Tú piensa que si hoy se acaba el mundo,
mañana no habrá nadie y ya no habrá futuro.

¿Y quién cree en el amor si apenas queda?
¿Buscarlo, acaso, es lo que uno debe?
Tendré que conformarme mientras pueda
con darle al corazón una y mil vueltas.

No tengo ni tiempo de explicarme,
ni ganas de darle muchas vueltas.

Intento dejar la puerta abierta a todas las propuestas,
hasta que alguien me agarre.

Los ojos a veces se me cierran cuando ando
camino del trabajo.
Mis manos aún huelen a cordura,
y hasta el sol me asegura que mereció la pena.

¿Y quién cree en el amor si apenas queda?
¿Buscarlo, acaso, es lo que uno debe?
Tendré que conformarme mientras pueda
con darle al corazón una y mil vueltas.

Os podéis descargar la canción de César, desde este enlace directo a su página.

h1

Instrucciones para salvar el odio eternamente

Jueves, 14 Diciembre 2006

“La mayor parte de las canciones de amor están llenas de mentiras, pero no todas, yo trato de ser honesto, pero por lo general se suele decir lo que ella quiere escuchar, para seducirla o yo que sé, claro que ella no siempre está por la labor de creerselas.

Pero quién no ha mentido alguna vez ¿verdad?

Muchas despedidas están llenas de promesas vanas, yo estoy seguro que en alguna de ellas vosotros habeis mentido, qué se yo, no pasa nada estamos entre amigos, quien no haya mentido, quien esté libre de culpa que tire la primera piedra, eso sí que no tire a dar…

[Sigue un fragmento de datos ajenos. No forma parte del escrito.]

-- ==== Sys2Proof/Machine/Save.lean ====
section
/-! DEFINITION. Pre-emption, saves and resumption (R286 to R289, R393). -/

namespace Sys2Proof.Machine

/-! What a save takes (R286 to R288). -/

/-- The launch of a cluster. -/
def clusterCtx (s : State) (c : Cluster) : Option Ctx := findCtx s c.ctx

/-- The unit saved: the cluster, or every cluster of a cooperative launch (R286). -/
def unitOf (s : State) (c : Cluster) : List Cluster :=
  if (clusterCtx s c).any fun x => recCoop x.record then s.clusters.filter fun x => x.ctx == c.ctx else [c]

/-- Warps, blocks and commands of a cluster. -/
def cluWarps (s : State) (c : Cluster) : List Warp :=
  s.allWarps.filter fun w => w.uid != 0 && !w.handler && w.ctx == c.ctx && w.clu == c.num
/-- Its blocks. -/
def cluBlocks (s : State) (c : Cluster) : List Block := s.blocks.filter fun b => b.ctx == c.ctx && b.clu == c.num
/-- Its commands. -/
def cluCmds (s : State) (c : Cluster) : List Cmd := s.cmds.filter fun x => x.ctx == c.ctx && x.clu == c.num

/-- KIND of an engine resume record (Table 13.8); 0 for a command that has none. -/
def cmdKind (c : Cmd) : Nat :=
  match c.kind with
  | .tcopy => 1
  | .tstore => 2
  | .pcopy | .pcopyR => 3
  | .bload => 4
  | .mmas => 6
  | .chrun => 7
  | .qpost => 8
  | .rowzf => 9
  | .rowcp => 10
  | .preft | .gather => 0

/-- Bytes of a command's resume record (R288). -/
def recordLen (c : Cmd) : Nat :=
  64 + match c.kind with
    | .tcopy | .tstore | .pcopy | .pcopyR | .bload => 128
    | .mmas | .rowzf | .rowcp => 64
    | .chrun => 704
    | .qpost => 1152
    | .preft | .gather => 0

/-- Bytes that a cluster's save needs (Table 13.7) (DEDUCED, log entry 105). -/
def saveBytes (s : State) (c : Cluster) : Nat :=
  let h := ((clusterCtx s c).map (·.khdr)).getD []
  let win := c.plim - c.pbase
  let warp := 128 * (fld (wordAt h 0) 47 40 + 1) + 4 * fld (wordAt h 0) 55 48 + 32 * 32 + 64 + 256 + 768
  (cluWarps s c).length * warp + (cluBlocks s c).length * (512 + 136 * fld (wordAt h 5) 3 0) +
    c.cores.length * (win + win / 1024) + ((cluBlocks s c).map fun b => b.cores.length * (64 * b.cn + 32)).sum +
    ((cluCmds s c).map recordLen).sum

/-- 64 KiB units of the save region that a cluster's save takes. -/
def saveUnits (s : State) (c : Cluster) : Nat := ceilDiv (saveBytes s c) 65536

/-- Virtual address of a unit of a tenant's save region. -/
def regionVa (s : State) (ten unit : Nat) : Nat := (fld (pkgReg s 0x24 ten) 59 16 + unit) * 65536

/-- Units of a tenant's save region that may be written, where their pages stand or once these have moved; a unit on no writable page
is no space (DESIGN CHOICE, log entry 52). -/
def regionUnits (s : State) (ten : Nat) : List Nat :=
  (List.range (fld (pkgReg s 0x24 ten) 15 0)).filter fun k =>
    match schedXlate s ten (regionVa s ten k) .write with
    | .ok _ _ | .park 4 | .park 5 => true
    | _ => false

/-- Units of a tenant's save region that are free: those of saved clusters and of saves under way are not. -/
def freeUnits (s : State) (ten : Nat) : Nat :=
  let used := ((s.saved.filter fun v => ctxTenant s v.ctx == ten).map (·.places.length)).sum +
    ((s.clusters.filter fun c => ctxTenant s c.ctx == ten && c.saving.isSome).map (saveUnits s)).sum
  (regionUnits s ten).length - used

/-- Whether the region holds the saves of these clusters. -/
def saveFits (s : State) (ten : Nat) (cs : List Cluster) : Bool := decide ((cs.map (saveUnits s)).sum ≤ freeUnits s ten)

/-- A save of these clusters begins: issue stops at clause boundaries, sweeps stop at their granules (R287). -/
def startSave (s : State) (cs : List Cluster) : State :=
  let mine := fun (ctx num : Nat) => cs.any fun c => c.ctx == ctx && c.num == num
  { s with
    clusters := s.clusters.map fun c => if mine c.ctx c.num && c.saving.isNone then { c with saving := some s.clk, heldReported := false } else c
    cmds := s.cmds.map fun c => if mine c.ctx c.clu then { c with saving := true } else c }

/-! What holds a save. -/

/-- DC of a logged instruction that has one (Table 6.10). -/
def logDc (e : LogEntry) : Nat :=
  if ([0x120, 0x122, 0x009] : List Nat).contains (opcOf (e.insn.extractLsb' 0 32)) then fld e.insn 63 61 else 0

/-- Whether all that is left of a command is parked on migration: each unit that has not landed, nothing of it under way. -/
def Cmd.parkedOnly (c : Cmd) : Bool :=
  !c.parks.isEmpty && !c.reading && c.unlanded.all fun u => c.parks.any fun p => p.unit % 1024 == u % 1024

/-- Whether a command may be written to a resume record now: parked on a page, or a sweep at a granule, stalled or parked (R200,
R222, R231, R331); a parked QPOST once its frames sent have answered. -/
def cmdSavable (s : State) (c : Cmd) : Bool :=
  match c.kind with
  | .mmas => c.saving && (mmasBoundary c || (charge s c.ctx (stepDebit (energyClass s c.ctx (bitsN c.lits 16 14)))).isNone)
  | .chrun => c.saving && (chrunBoundary c || !c.parks.isEmpty || (charge s c.ctx (chrunDebit s c)).isNone)
  | .qpost => c.parkedOnly && c.sent.all fun i => (List.range 16).all fun j => c.landed.contains (16 * i + j)
  | .tcopy | .tstore | .pcopyR | .bload | .rowzf | .rowcp => c.parkedOnly
  | .pcopy | .preft | .gather => false

/-- Whether a trap of a warp holds its save: latches are kept, or a handler is to run or runs (R287). -/
def trapHolds (w : Warp) : Bool := w.trap.any fun t => t.run.isSome || !w.paused.isEmpty || decide (t.phase < 2)

/-- What holds a save in the terms of cause 0x66: INFO0, member, AUX. -/
def saveHeld (s : State) (c : Cluster) : Option (Nat × Nat × Nat) :=
  match (cluCmds s c).find? fun x => !cmdSavable s x with
  | some x => some (1, memberOf c x.core, cmdKind x)
  | none =>
    match (cluWarps s c).find? trapHolds with
    | some w => some (2, memberOf c w.core, w.wid)
    | none => ((cluWarps s c).find? fun w => w.olog.any fun e => logDc e != 0).map fun w => (3, memberOf c w.core, w.wid)

/-- Whether a save waits for something else: a clause under way, an access, product or watch under way, a counter, a credit, a
staging entry whose line is held (DEDUCED, log entry 106). -/
def saveWaits (s : State) (c : Cluster) : Bool :=
  let ws := cluWarps s c
  ws.any (fun w => w.run.isSome || !w.paused.isEmpty || w.dc.any (fun e => e.2 != 0) || (s.reqs.any fun q => q.warp == w.uid) ||
      (s.products.any fun p => p.warp == w.uid) || s.watches.any fun x => x.warp == w.uid && x.st == 0) ||
    (s.credits.any fun x => x.ctx == c.ctx && x.clu == c.num) ||
    s.staging.any fun e => e.tenant == ctxTenant s c.ctx && c.cores.contains e.core && !e.applied && e.txn == 0 &&
      ((lineOf s e.pa).locked || (lineOf s e.pa).holdWr || drainHolds s (coreShelf e.core) e.gen e.pa)

/-- Whether a cluster's save can complete. -/
def saveReady (s : State) (c : Cluster) : Bool := (saveHeld s c).isNone && !saveWaits s c

/-! The saved state. -/

/-- Entries of a core by offset, keyed for member `i`; `size` offsets a core. -/
def takeKeys {α : Type} (m : NMap α) (size core i : Nat) (p : Nat → Bool) : NMap α :=
  (m.filter fun e => e.1 / size == core && p (e.1 % size)).map fun e => (size * i + e.1 % size, e.2)

/-- Entries of every member. -/
def takeMembers {α : Type} (m : NMap α) (size : Nat) (cores : List Nat) (p : Nat → Nat → Bool) : NMap α :=
  (List.range cores.length).flatMap fun i => takeKeys m size (cores.getD i 0) i (p i)

/-- Member entries put back on other cores, replacing what stands at the places of `p`. -/
def giveMembers {α : Type} [DecidableEq α] (d : α) (m v : NMap α) (size : Nat) (cores : List Nat) (p : Nat → Nat → Bool) : NMap α :=
  let kept := m.filter fun e => !(List.range cores.length).any fun i => e.1 / size == cores.getD i 0 && p i (e.1 % size)
  v.foldl (fun m e => nset d m (size * cores.getD (e.1 / size) 0 + e.1 % size) e.2) kept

Sí, porque las despedidas tienen un protocolo que hace necesario mentir para no sentirse culpable del fracaso que supone que el amor se acabe.

¿Sabeis qué es lo peor del amor cuando se acaba? Que se acaba.

Y aun asi nosotros intentamos eludir la culpa y mentimos, y seguimos mintiendo y somos capaces de ir mas allá y decimos: No te preocupes, si yo estaré bien, yo lo que quiero, lo que siempre he querido es que tú seas feliz. Y además el tío con el que te vas, es un tío de puta madre… 

Y bueno, tú y yo sabemos que no es cierto.  Que no van a durar más de dos meses, y más con el carácter que tiene ella…

Y nos estaremos preguntando si la llevará a los mismos sitios a los que la llevabas tú, si se dirán las mismas mentiras, si se enojarán por lo mismo, y lo que es peor, si se reconciliaran de la misma forma…

Y te quemarás los sesos preguntando qué pasará y qué ocurrirá, en fin…

Pero ella esta bien…

Si ella se va, cultivemos el odio, declaremos la guerra, porque no sé, quizás nos sintamos mejor aunque, aunque yo creo que no, yo creo que como todas las canciones de amor, esta también está llena de mentiras: cuando decimos si ella se va, lo que queremos decir es que si se va, que no sea muy lejos ni por mucho tiempo.”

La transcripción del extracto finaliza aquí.